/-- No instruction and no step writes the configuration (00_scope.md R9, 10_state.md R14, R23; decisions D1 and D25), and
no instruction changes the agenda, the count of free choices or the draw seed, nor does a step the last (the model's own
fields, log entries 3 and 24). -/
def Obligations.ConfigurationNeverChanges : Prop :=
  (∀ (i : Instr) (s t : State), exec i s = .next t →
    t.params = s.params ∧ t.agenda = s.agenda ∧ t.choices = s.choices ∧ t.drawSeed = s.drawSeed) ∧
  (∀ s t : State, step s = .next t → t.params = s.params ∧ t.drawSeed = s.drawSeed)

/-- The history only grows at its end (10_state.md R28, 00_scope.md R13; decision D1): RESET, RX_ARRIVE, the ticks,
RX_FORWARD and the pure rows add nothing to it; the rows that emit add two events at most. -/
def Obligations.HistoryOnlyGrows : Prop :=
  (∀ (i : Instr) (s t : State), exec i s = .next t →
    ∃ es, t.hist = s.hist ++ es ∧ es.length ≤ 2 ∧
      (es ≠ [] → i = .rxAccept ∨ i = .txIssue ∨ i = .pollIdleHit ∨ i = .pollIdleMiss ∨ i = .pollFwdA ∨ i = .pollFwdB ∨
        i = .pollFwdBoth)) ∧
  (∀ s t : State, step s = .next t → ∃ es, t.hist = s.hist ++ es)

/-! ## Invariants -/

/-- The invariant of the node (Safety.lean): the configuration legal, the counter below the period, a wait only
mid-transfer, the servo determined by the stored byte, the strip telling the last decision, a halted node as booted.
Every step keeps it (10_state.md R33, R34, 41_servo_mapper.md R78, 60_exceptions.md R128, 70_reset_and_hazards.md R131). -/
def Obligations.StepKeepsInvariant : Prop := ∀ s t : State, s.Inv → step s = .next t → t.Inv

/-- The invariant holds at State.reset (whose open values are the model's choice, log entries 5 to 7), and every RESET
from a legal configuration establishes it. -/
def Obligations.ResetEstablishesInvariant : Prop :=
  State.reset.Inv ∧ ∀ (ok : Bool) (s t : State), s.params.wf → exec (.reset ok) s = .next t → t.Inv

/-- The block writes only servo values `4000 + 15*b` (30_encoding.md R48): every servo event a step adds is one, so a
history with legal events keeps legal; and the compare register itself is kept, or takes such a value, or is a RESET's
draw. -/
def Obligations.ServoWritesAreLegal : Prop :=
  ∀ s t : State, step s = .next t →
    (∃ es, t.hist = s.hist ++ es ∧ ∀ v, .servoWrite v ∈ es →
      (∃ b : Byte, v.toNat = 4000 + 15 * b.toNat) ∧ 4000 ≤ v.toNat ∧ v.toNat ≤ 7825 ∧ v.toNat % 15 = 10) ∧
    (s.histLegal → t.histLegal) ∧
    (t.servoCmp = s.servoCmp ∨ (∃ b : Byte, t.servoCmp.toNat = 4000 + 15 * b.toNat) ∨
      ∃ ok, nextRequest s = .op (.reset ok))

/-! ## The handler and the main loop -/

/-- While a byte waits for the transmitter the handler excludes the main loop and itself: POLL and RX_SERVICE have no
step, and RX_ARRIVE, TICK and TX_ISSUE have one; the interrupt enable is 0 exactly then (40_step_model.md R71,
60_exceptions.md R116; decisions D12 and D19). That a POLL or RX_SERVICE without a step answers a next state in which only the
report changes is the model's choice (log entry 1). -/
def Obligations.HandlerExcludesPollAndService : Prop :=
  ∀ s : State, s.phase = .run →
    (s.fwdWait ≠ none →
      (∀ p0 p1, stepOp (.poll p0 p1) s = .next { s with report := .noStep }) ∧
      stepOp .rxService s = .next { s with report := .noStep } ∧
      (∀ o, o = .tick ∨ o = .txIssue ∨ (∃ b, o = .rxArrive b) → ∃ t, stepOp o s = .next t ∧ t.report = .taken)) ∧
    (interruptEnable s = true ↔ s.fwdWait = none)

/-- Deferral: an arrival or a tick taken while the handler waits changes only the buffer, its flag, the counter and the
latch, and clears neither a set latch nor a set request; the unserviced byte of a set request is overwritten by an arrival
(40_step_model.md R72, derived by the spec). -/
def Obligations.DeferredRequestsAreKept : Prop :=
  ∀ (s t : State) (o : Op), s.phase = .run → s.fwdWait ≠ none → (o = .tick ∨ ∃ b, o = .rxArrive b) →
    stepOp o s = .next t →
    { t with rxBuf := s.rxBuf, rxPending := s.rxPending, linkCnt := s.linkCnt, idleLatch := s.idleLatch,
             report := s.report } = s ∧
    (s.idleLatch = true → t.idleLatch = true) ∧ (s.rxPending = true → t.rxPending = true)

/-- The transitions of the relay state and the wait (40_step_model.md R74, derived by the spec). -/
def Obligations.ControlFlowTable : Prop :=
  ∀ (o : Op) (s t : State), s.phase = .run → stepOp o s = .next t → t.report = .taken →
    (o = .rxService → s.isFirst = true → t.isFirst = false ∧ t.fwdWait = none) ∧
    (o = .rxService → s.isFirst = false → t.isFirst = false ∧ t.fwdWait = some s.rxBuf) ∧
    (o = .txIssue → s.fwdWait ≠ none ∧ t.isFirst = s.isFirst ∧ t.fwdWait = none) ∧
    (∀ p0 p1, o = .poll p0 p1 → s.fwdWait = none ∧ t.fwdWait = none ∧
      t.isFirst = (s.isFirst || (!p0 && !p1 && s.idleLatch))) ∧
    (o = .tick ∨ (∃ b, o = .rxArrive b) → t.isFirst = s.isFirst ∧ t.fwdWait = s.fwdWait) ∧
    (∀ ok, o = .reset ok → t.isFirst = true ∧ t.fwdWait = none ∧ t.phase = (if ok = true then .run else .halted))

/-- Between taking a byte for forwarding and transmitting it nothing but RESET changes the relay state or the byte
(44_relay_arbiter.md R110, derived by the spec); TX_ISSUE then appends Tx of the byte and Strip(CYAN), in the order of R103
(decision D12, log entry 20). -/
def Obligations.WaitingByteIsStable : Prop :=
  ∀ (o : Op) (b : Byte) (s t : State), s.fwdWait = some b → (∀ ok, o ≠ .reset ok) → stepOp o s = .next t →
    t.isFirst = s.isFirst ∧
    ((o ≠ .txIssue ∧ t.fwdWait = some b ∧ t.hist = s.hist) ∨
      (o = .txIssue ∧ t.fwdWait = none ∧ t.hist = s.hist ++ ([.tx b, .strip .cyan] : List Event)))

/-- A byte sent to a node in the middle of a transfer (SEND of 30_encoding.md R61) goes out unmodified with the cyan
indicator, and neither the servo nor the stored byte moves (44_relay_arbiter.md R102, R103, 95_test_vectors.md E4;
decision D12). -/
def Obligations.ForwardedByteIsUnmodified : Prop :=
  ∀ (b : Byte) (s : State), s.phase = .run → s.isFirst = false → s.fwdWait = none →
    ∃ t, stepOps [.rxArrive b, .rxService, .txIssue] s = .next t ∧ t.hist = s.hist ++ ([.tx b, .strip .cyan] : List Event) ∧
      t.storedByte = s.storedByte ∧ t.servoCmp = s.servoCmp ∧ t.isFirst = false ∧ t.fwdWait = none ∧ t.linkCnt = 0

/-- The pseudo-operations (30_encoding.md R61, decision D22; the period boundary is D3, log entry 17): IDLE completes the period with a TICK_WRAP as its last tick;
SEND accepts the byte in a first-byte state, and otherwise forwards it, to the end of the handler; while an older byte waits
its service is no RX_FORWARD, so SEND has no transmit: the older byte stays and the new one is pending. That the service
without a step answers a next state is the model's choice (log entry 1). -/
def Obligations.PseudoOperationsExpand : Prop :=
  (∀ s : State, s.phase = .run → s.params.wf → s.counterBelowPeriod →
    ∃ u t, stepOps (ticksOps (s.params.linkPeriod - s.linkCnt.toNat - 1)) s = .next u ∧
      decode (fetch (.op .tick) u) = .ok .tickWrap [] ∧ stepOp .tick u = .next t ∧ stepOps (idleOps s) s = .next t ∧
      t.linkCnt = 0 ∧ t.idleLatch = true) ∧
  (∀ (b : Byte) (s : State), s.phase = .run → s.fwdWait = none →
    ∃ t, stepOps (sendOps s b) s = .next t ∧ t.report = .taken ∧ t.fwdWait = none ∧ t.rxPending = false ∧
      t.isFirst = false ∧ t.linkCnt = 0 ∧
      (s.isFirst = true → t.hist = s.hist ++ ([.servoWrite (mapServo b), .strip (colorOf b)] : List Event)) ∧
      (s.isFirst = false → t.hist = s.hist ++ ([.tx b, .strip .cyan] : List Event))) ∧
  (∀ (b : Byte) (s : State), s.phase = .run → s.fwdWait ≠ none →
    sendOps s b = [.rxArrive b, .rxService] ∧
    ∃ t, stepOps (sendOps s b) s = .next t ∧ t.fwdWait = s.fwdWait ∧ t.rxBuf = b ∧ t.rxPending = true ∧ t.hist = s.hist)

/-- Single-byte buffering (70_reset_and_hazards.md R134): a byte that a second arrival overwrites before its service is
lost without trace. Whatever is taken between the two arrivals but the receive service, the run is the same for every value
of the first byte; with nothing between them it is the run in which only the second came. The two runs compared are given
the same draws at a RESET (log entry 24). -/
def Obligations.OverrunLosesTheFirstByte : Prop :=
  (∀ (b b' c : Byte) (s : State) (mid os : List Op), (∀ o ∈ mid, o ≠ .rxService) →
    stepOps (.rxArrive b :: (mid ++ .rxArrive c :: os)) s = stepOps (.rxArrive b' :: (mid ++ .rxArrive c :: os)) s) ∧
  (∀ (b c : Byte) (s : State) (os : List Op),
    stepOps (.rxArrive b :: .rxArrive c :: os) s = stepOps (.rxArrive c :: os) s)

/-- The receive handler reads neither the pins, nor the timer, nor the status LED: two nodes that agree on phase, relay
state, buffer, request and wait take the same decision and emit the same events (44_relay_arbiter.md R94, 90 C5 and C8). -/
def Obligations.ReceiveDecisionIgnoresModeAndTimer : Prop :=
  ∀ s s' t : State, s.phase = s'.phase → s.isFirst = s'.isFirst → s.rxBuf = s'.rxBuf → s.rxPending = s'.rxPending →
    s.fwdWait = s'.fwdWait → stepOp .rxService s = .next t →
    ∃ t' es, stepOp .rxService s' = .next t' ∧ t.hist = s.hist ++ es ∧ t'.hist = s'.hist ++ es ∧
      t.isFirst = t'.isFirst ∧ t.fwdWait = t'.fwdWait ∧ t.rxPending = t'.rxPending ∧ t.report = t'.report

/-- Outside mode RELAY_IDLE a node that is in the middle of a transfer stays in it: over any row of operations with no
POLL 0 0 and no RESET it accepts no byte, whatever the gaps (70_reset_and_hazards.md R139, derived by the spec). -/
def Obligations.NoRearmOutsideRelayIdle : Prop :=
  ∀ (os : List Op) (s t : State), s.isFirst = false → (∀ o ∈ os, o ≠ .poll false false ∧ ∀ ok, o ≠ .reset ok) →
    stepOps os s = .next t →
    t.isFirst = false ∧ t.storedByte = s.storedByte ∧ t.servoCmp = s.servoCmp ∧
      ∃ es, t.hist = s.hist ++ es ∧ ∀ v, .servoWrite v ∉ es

━━━━━━━━

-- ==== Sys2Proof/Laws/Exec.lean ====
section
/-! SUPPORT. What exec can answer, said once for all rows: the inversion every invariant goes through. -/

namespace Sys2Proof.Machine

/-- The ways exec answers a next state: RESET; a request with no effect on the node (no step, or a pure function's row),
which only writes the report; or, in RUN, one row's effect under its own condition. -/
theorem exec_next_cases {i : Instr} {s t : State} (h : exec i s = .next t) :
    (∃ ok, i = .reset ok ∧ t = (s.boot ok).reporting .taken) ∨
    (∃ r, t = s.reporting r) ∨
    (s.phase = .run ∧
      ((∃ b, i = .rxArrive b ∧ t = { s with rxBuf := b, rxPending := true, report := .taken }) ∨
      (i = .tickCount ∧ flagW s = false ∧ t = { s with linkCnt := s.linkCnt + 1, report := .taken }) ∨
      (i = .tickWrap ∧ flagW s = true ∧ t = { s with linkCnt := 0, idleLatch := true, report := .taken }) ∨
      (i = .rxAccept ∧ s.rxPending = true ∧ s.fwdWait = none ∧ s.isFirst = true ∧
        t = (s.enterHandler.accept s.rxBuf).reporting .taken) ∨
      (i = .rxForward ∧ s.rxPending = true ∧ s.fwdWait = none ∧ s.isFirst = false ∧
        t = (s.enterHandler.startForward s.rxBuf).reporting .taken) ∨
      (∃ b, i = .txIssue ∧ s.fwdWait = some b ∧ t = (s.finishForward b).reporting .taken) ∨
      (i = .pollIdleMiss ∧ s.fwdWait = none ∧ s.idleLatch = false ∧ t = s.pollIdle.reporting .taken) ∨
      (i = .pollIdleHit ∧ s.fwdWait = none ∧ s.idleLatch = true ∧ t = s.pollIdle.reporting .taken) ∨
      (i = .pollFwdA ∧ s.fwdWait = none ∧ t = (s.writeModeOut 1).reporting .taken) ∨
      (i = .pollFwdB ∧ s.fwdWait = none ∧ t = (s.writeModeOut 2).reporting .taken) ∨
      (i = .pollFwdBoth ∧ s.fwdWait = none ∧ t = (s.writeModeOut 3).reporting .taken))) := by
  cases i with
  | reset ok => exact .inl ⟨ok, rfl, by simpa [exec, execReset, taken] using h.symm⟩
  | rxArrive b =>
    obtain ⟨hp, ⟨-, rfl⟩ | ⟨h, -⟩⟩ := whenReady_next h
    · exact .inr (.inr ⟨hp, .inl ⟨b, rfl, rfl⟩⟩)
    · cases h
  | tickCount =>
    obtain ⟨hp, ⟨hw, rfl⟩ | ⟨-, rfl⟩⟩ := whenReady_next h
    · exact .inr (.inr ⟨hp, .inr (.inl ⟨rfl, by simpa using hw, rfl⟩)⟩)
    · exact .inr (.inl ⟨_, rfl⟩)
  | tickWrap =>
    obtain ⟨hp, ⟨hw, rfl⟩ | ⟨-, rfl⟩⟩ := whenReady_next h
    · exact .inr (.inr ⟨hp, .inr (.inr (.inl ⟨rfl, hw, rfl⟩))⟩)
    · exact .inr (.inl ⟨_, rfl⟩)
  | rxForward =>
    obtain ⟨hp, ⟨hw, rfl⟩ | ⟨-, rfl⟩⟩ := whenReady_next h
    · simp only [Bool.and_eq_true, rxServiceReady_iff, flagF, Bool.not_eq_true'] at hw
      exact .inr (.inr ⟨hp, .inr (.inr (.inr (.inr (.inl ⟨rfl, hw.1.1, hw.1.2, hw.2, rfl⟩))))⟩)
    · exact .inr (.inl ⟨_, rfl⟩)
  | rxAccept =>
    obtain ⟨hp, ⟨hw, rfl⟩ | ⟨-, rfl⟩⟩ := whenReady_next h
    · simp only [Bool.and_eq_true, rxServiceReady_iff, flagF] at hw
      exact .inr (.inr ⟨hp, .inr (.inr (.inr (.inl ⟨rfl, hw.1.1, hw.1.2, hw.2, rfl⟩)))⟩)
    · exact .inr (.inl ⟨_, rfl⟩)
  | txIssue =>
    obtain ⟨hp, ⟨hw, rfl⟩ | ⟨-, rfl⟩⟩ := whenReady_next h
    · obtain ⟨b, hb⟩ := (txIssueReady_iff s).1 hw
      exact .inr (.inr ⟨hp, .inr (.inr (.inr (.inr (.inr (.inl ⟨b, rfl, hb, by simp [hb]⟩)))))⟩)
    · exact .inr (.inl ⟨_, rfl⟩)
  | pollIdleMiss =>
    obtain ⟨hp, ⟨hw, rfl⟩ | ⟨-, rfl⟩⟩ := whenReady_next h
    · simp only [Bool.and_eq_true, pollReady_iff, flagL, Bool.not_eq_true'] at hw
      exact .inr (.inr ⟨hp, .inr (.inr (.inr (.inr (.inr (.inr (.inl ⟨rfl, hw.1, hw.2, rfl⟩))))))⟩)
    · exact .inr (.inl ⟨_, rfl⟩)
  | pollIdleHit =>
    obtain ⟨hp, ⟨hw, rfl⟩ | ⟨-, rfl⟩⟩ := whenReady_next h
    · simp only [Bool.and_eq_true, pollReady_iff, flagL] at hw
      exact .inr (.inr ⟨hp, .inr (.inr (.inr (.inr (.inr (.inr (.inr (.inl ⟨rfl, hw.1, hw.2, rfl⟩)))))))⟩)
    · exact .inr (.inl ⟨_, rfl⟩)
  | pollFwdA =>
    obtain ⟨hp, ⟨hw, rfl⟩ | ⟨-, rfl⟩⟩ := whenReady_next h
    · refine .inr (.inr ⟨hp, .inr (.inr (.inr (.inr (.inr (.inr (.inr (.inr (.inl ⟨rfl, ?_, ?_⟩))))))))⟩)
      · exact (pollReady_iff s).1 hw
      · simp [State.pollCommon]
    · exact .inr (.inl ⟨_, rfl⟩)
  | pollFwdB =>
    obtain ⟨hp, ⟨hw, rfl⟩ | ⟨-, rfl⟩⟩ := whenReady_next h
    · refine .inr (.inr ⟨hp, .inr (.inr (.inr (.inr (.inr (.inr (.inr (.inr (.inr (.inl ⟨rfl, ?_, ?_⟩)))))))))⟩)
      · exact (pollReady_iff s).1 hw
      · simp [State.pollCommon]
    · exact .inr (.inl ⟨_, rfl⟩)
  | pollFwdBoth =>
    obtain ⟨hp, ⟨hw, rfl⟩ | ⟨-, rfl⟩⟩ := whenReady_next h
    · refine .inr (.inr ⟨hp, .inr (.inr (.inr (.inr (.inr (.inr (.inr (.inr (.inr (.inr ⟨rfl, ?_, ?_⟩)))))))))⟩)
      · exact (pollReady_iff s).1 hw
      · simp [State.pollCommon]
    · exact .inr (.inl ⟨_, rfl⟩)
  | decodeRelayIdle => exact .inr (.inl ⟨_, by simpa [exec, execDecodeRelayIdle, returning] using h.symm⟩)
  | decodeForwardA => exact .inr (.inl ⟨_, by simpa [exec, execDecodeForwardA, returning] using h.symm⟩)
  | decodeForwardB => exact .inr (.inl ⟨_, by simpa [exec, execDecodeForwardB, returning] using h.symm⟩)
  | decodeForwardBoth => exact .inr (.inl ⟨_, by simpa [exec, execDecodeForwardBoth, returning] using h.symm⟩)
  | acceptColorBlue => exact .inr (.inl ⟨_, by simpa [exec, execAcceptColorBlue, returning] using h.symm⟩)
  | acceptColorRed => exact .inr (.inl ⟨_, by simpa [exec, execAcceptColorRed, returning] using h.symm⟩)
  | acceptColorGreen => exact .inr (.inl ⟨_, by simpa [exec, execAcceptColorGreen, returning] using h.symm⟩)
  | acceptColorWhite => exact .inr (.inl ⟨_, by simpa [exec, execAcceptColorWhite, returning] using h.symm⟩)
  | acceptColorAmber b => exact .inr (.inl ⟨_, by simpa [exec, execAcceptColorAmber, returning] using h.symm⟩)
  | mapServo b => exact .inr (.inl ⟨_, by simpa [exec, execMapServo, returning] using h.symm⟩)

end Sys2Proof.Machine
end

━━━━━━━━

§ **ACTIVITY**: Going down the listing above, begin printing at the line with "mid-transfer, the servo" and finish with the line with "def Obligations.StepKeepsInvariant : Prop", exactly as they appear.

§ **EXPECTED ANSWER**:
mid-transfer, the servo determined by the stored byte, the strip telling the last decision, a halted node as booted.
Every step keeps it (10_state.md R33, R34, 41_servo_mapper.md R78, 60_exceptions.md R128, 70_reset_and_hazards.md R131). -/
def Obligations.StepKeepsInvariant : Prop := ∀ s t : State, s.Inv → step s = .next t → t.Inv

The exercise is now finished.